Мистер Гамфильд искоса взглянул на лица сидевших вокруг стола и, заметив на всех улыбку, сам улыбнулся в свою очередь. Торг был кончен. Мистеру Бемблю немедленно дали знать, чтобы он сегодня же днем отвел Оливера Твиста в магистрат, где ему должны дать разрешение и затем засвидетельствовать контракт.

На основании этого решения Оливера, к его великому удивлению, выпустили из заключения и приказали надеть чистую рубаху. Не успел он окончить эту непривычную для него гимнастику, как мистер Бембль сам, собственными руками, принес ему миску с кашицей и к ней воскресную прибавку в две унции и четверть хлеба. При виде этого необычайного явления Оливер горько расплакался; он подумал, и в этом нет ничего неестественного, что комитет решил его убить для какой-нибудь полезной цели; в противном случае, решил он, незачем было бы его там откармливать.
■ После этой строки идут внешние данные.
-- ==== Sys2Proof/Laws/KeptQuince.lean ====
section
/-! SUPPORT. What the definitions of Machine/Quince.lean keep (`Kept`). -/

namespace Sys2Proof.Machine

theorem kept_reply {fz o} {s a1 a2 a3} (h : Kept fz o s) :
    Kept fz o (reply s a1 a2 a3) := by
  unfold reply
  try dsimp only
  repeat' first
    | with_reducible assumption
    | intro _
    | dsimp only
    | with_reducible first | apply kept_emit

theorem kept_doeServe {fz o} {s a1 a2} (h : Kept fz o s) (h2 : ∀ x0, Kept fz o x0 → KeptQ fz o (a2 x0)) :
    Kept fz o (doeServe s a1 a2) := by
  unfold doeServe
  try dsimp only
  repeat' first
    | with_reducible assumption
    | intro _
    | dsimp only
    | with_reducible first | apply kept_emit | apply h2 | apply keptO_none | apply keptO_some | apply keptO_ite | apply keptQ_none | apply keptQ_some | apply keptQ_ite | apply kept_each | apply kept_foldl | apply kept_foldl1 | apply kept_ite | apply kept_ite1
    | with_reducible (refine Kept.upd rfl ?_; first | assumption | apply kept_emit | apply h2 | apply kept_each | apply kept_foldl | apply kept_foldl1 | apply kept_ite | apply kept_ite1 | refine kept_ofO ?_ (by assumption) | refine kept_ofQ ?_ (by assumption))
    | refine kept_ofO ?_ (by assumption)
    | refine kept_ofQ ?_ (by assumption)
    | refine kept_ofQ1 ?_ (by assumption)
    | split

theorem keptR_execSpdmRequest {fz o} {a0 a1 s} (h : Kept fz o s) :
    KeptR fz o (execSpdmRequest a0 a1 s) := by
  unfold execSpdmRequest
  try dsimp only
  repeat' first
    | with_reducible assumption
    | intro _
    | dsimp only
    | with_reducible first | apply kept_doeServe | apply keptO_none | apply keptO_some | apply keptO_ite | apply keptQ_none | apply keptQ_some | apply keptQ_ite | apply kept_each | apply kept_foldl | apply kept_foldl1 | apply keptR_next

theorem keptR_execGetMeasurements {fz o} {a0 s} (h : Kept fz o s) :
    KeptR fz o (execGetMeasurements a0 s) := by
  unfold execGetMeasurements
  try dsimp only
  repeat' first
    | with_reducible assumption
    | intro _
    | dsimp only
    | with_reducible first | apply kept_doeServe | apply keptO_none | apply keptO_some | apply keptO_ite | apply keptQ_none | apply keptQ_some | apply keptQ_ite | apply kept_each | apply kept_foldl | apply kept_foldl1 | apply keptR_next

theorem keptQ_wambeTake {fz o} {s a1 a2} (h : Kept fz o s) :
    KeptQ fz o (wambeTake s a1 a2) := by
  unfold wambeTake
  try dsimp only
  repeat' first
    | with_reducible assumption
    | intro _
    | dsimp only
    | with_reducible first | apply keptO_none | apply keptO_some | apply keptO_ite | apply keptQ_none | apply keptQ_some | apply keptQ_ite | apply kept_each | apply kept_foldl | apply kept_foldl1 | apply kept_ite | apply kept_ite1
    | with_reducible (refine Kept.upd rfl ?_; first | assumption)
    | split

theorem kept_withAuth {fz o} {s a1 a2 a3 a4} (h : Kept fz o s) (h4 : ∀ x0 x1, Kept fz o x0 → Kept fz o (a4 x0 x1)) :
    Kept fz o (withAuth s a1 a2 a3 a4) := by
  unfold withAuth
  try dsimp only
  repeat' first
    | with_reducible assumption
    | intro _
    | dsimp only
    | with_reducible first | apply keptQ_wambeTake | apply kept_reply | apply h4 | apply kept_each | apply kept_foldl | apply kept_foldl1 | apply kept_ite | apply kept_ite1
    | with_reducible (refine Kept.upd rfl ?_; first | assumption | apply keptQ_wambeTake | apply kept_reply | apply h4 | apply kept_each | apply kept_foldl | apply kept_foldl1 | apply kept_ite | apply kept_ite1 | refine kept_ofO ?_ (by assumption) | refine kept_ofQ ?_ (by assumption))
    | refine kept_ofO ?_ (by assumption)
    | refine kept_ofQ ?_ (by assumption)
    | refine kept_ofQ1 ?_ (by assumption)
    | split

theorem kept_blow {o : State} {s a1 a2} (h : Kept false o s) :
    Kept false o (blow s a1 a2) := by
  unfold blow
  try dsimp only
  repeat' first
    | with_reducible assumption
    | intro _
    | dsimp only
    | with_reducible first | apply kept_emit | apply kept_each | apply kept_foldl | apply kept_foldl1 | apply kept_ite | apply kept_ite1
    | with_reducible (refine Kept.upd0 ?_; first | assumption)

theorem keptR_execFuseProgram {o : State} {a0 a1 a2 s} (h : Kept false o s) :
    KeptR false o (execFuseProgram a0 a1 a2 s) := by
  unfold execFuseProgram
  try dsimp only
  repeat' first
    | with_reducible assumption
    | intro _
    | dsimp only
    | with_reducible first | apply kept_withAuth | apply kept_reply | apply kept_blow | apply kept_each | apply kept_foldl | apply kept_foldl1 | apply keptR_next | apply keptR_fault | apply keptR_ite | apply kept_ite

theorem keptR_execSessionClose {fz o} {a0 s} (h : Kept fz o s) :
    KeptR fz o (execSessionClose a0 s) := by
  unfold execSessionClose
  try dsimp only
  repeat' first
    | with_reducible assumption
    | intro _
    | dsimp only
    | with_reducible first | apply kept_withAuth | apply kept_reply | apply kept_each | apply kept_foldl | apply kept_foldl1 | apply keptR_next | apply keptR_fault | apply keptR_ite | apply kept_ite | apply kept_ite1
    | with_reducible (refine Kept.upd rfl ?_; first | assumption)

theorem keptR_execReset {fz o} {a0 a1 a2 s} (h : Kept fz o s) :
    KeptR fz o (execReset a0 a1 a2 s) := by
  unfold execReset
  try dsimp only
  repeat' first
    | with_reducible assumption
    | intro _
    | dsimp only
    | with_reducible first | apply kept_withAuth | apply kept_complexResetOf | apply kept_reply | apply kept_hostReset | apply kept_each | apply kept_foldl | apply kept_foldl1 | apply keptR_next | apply keptR_fault | apply keptR_ite | apply kept_ite

theorem keptR_execGetReport {fz o} {a0 a1 a2 a3 s} (h : Kept fz o s) :
    KeptR fz o (execGetReport a0 a1 a2 a3 s) := by
  unfold execGetReport
  try dsimp only
  repeat' first
    | with_reducible assumption
    | intro _
    | dsimp only
    | with_reducible first | apply kept_doeServe | apply keptO_none | apply keptO_some | apply keptO_ite | apply keptQ_none | apply keptQ_some | apply keptQ_ite | apply kept_each | apply kept_foldl | apply kept_foldl1 | apply keptR_next

theorem keptR_execDebugSet {fz o} {a0 a1 s} (h : Kept fz o s) :
    KeptR fz o (execDebugSet a0 a1 s) := by
  unfold execDebugSet
  try dsimp only
  repeat' first
    | with_reducible assumption
    | intro _
    | dsimp only
    | with_reducible first | apply kept_withAuth | apply kept_reply | apply kept_each | apply kept_foldl | apply kept_foldl1 | apply keptR_next | apply keptR_fault | apply keptR_ite | apply kept_ite | apply kept_ite1
    | with_reducible (refine Kept.upd rfl ?_; first | assumption)

theorem keptR_execLifecycle {o : State} {a0 a1 s} (h : Kept false o s) :
    KeptR false o (execLifecycle a0 a1 s) := by
  unfold execLifecycle
  try dsimp only
  repeat' first
    | with_reducible assumption
    | intro _
    | dsimp only
    | with_reducible first | apply kept_withAuth | apply kept_complexResetOf | apply kept_reply | apply kept_blow | apply kept_each | apply kept_foldl | apply kept_foldl1 | apply keptR_next | apply keptR_fault | apply keptR_ite | apply kept_ite

theorem keptR_execTraceSet {fz o} {a0 a1 a2 a3 s} (h : Kept fz o s) :
    KeptR fz o (execTraceSet a0 a1 a2 a3 s) := by
  unfold execTraceSet
  try dsimp only
  repeat' first
    | with_reducible assumption
    | intro _
    | dsimp only
    | with_reducible first | apply kept_withAuth | apply kept_reply | apply kept_each | apply kept_foldl | apply kept_foldl1 | apply keptR_next | apply keptR_fault | apply keptR_ite | apply kept_ite | apply kept_ite1
    | with_reducible (refine Kept.upd rfl ?_; first | assumption)

theorem keptR_execDebugWrite {fz o} {a0 a1 a2 a3 s} (h : Kept fz o s) :
    KeptR fz o (execDebugWrite a0 a1 a2 a3 s) := by
  unfold execDebugWrite
  try dsimp only
  repeat' first
    | with_reducible assumption
    | intro _
    | dsimp only
    | with_reducible first | apply kept_withAuth | apply kept_reply | apply kept_memWrite | apply kept_each | apply kept_foldl | apply kept_foldl1 | apply keptR_next | apply keptR_fault | apply keptR_ite | apply kept_ite | apply kept_ite1
    | with_reducible (refine Kept.upd rfl ?_; first | assumption | apply kept_withAuth | apply kept_reply | apply kept_memWrite | apply kept_each | apply kept_foldl | apply kept_foldl1 | apply kept_ite | apply kept_ite1 | refine kept_ofP ?_ (by assumption))
    | refine kept_ofP ?_ (by assumption)
    | split

theorem kept_installSecret {fz o} {s a1 a2 a3 a4} (h : Kept fz o s) :
    Kept fz o (installSecret s a1 a2 a3 a4) := by
  unfold installSecret
  try dsimp only
  repeat' first
    | with_reducible assumption
    | intro _
    | dsimp only
    | with_reducible first | apply kept_appendRec | apply kept_drawReturns | apply kept_each | apply kept_foldl | apply kept_foldl1 | apply kept_ite | apply kept_ite1
    | with_reducible (refine Kept.upd rfl ?_; first | assumption)

theorem keptR_execMgmtLock {fz o} {a0 a1 a2 s} (h : Kept fz o s) :
    KeptR fz o (execMgmtLock a0 a1 a2 s) := by
  unfold execMgmtLock
  try dsimp only
  repeat' first
    | with_reducible assumption
    | intro _
    | dsimp only
    | with_reducible first | apply kept_withAuth | apply kept_reply | apply kept_each | apply kept_foldl | apply kept_foldl1 | apply keptR_next | apply keptR_fault | apply keptR_ite | apply kept_ite | apply kept_ite1
    | with_reducible (refine Kept.upd rfl ?_; first | assumption)

theorem keptR_execGetStatus {fz o} {s} (h : Kept fz o s) :
    KeptR fz o (execGetStatus s) := by
  unfold execGetStatus
  try dsimp only
  repeat' first
    | with_reducible assumption
    | intro _
    | dsimp only
    | with_reducible first | apply kept_reply | apply kept_each | apply kept_foldl | apply kept_foldl1 | apply keptR_next

theorem keptR_execSetPower {fz o} {a0 a1 a2 a3 a4 s} (h : Kept fz o s) :
    KeptR fz o (execSetPower a0 a1 a2 a3 a4 s) := by
  unfold execSetPower
  try dsimp only
  repeat' first
    | with_reducible assumption
    | intro _
    | dsimp only
    | with_reducible first | apply kept_withAuth | apply kept_reply | apply kept_leaveP3 | apply kept_pwrDone | apply kept_changePwr | apply kept_each | apply kept_foldl | apply kept_foldl1 | apply keptR_next | apply keptR_fault | apply keptR_ite | apply kept_ite

theorem kept_debugGranule {fz o} {a0 a1 a2} (h1 : Kept fz o a1.1) :
    Kept fz o (debugGranule a0 a1 a2).1 := by
  unfold debugGranule
  try dsimp only
  repeat' first
    | with_reducible assumption
    | intro _
    | dsimp only
    | with_reducible first | apply kept_memRead | apply kept_each | apply kept_foldl | apply kept_foldl1 | apply kept_ite | apply kept_ite1

theorem keptR_execIdeKm {fz o} {a0 a1 a2 a3 a4 s} (h : Kept fz o s) :
    KeptR fz o (execIdeKm a0 a1 a2 a3 a4 s) := by
  unfold execIdeKm
  try dsimp only
  repeat' first
    | with_reducible assumption
    | intro _
    | dsimp only
    | with_reducible first | apply kept_doeServe | apply kept_updHost | apply keptO_none | apply keptO_some | apply keptO_ite | apply keptQ_none | apply keptQ_some | apply keptQ_ite | apply kept_each | apply kept_foldl | apply kept_foldl1 | apply keptR_next

theorem keptR_execDebugRead {fz o} {a0 a1 a2 a3 s} (h : Kept fz o s) :
    KeptR fz o (execDebugRead a0 a1 a2 a3 s) := by
  unfold execDebugRead
  try dsimp only
  repeat' first
    | with_reducible assumption
    | intro _
    | dsimp only
    | with_reducible first | apply kept_withAuth | apply kept_reply | apply kept_debugGranule | apply kept_each | apply kept_foldl | apply kept_foldl1 | apply keptR_next | apply keptR_fault | apply keptR_ite | apply kept_ite | apply kept_ite1
    | with_reducible (refine Kept.upd rfl ?_; first | assumption | apply kept_withAuth | apply kept_reply | apply kept_debugGranule | apply kept_each | apply kept_foldl | apply kept_foldl1 | apply kept_ite | apply kept_ite1 | refine kept_ofP ?_ (by assumption))
    | refine kept_ofP ?_ (by assumption)
    | split

theorem keptR_execCtxSecret {fz o} {a0 a1 a2 a3 a4 a5 s} (h : Kept fz o s) :
    KeptR fz o (execCtxSecret a0 a1 a2 a3 a4 a5 s) := by
  unfold execCtxSecret
  try dsimp only
  repeat' first
    | with_reducible assumption
    | intro _
    | dsimp only
    | with_reducible first | apply kept_doeServe | apply kept_installSecret | apply keptO_none | apply keptO_some | apply keptO_ite | apply keptQ_none | apply keptQ_some | apply keptQ_ite | apply kept_each | apply kept_foldl | apply kept_foldl1 | apply keptR_next

theorem keptR_execGetIdentity {fz o} {s} (h : Kept fz o s) :
    KeptR fz o (execGetIdentity s) := by
  unfold execGetIdentity
  try dsimp only
  repeat' first
    | with_reducible assumption
    | intro _
    | dsimp only
    | with_reducible first | apply kept_reply | apply kept_each | apply kept_foldl | apply kept_foldl1 | apply keptR_next | apply keptR_fault | apply keptR_ite | apply kept_ite

theorem keptR_execSessionOpen {fz o} {a0 a1 a2 s} (h : Kept fz o s) :
    KeptR fz o (execSessionOpen a0 a1 a2 s) := by
  unfold execSessionOpen
  try dsimp only
  repeat' first
    | with_reducible assumption
    | intro _
    | dsimp only
    | with_reducible first | apply kept_reply | apply kept_each | apply kept_foldl | apply kept_foldl1 | apply keptR_next | apply keptR_fault | apply keptR_ite | apply kept_ite | apply kept_ite1
    | with_reducible (refine Kept.upd rfl ?_; first | assumption)

end Sys2Proof.Machine
end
— Не плачь, Оливер, глаза будут красные. Ешь лучше, что тебе принесли, и будь благодарен, — сказал мистер Бембль с особенной выразительностью в голосе. — Ты будешь теперь учиться ремеслу, Оливер!

— Ремеслу, сэр? — ответил дрожащий мальчик.

— Да, Оливер, — ответил мистер Бембль. — Добрый и хороший джентльмен, который заменит тебе родителей, Оливер, потому что у тебя своих нет, хочет взять тебя в ученики, дать тебе средства к жизни и сделать из тебя человека. Это стоило приходу три фунта десять шиллингов! Три фунта десять, Оливер! Семьдесят шиллингов! Сто сорок шестипенсовиков! И все это ради капризного мальчишки, которого никто не может полюбить!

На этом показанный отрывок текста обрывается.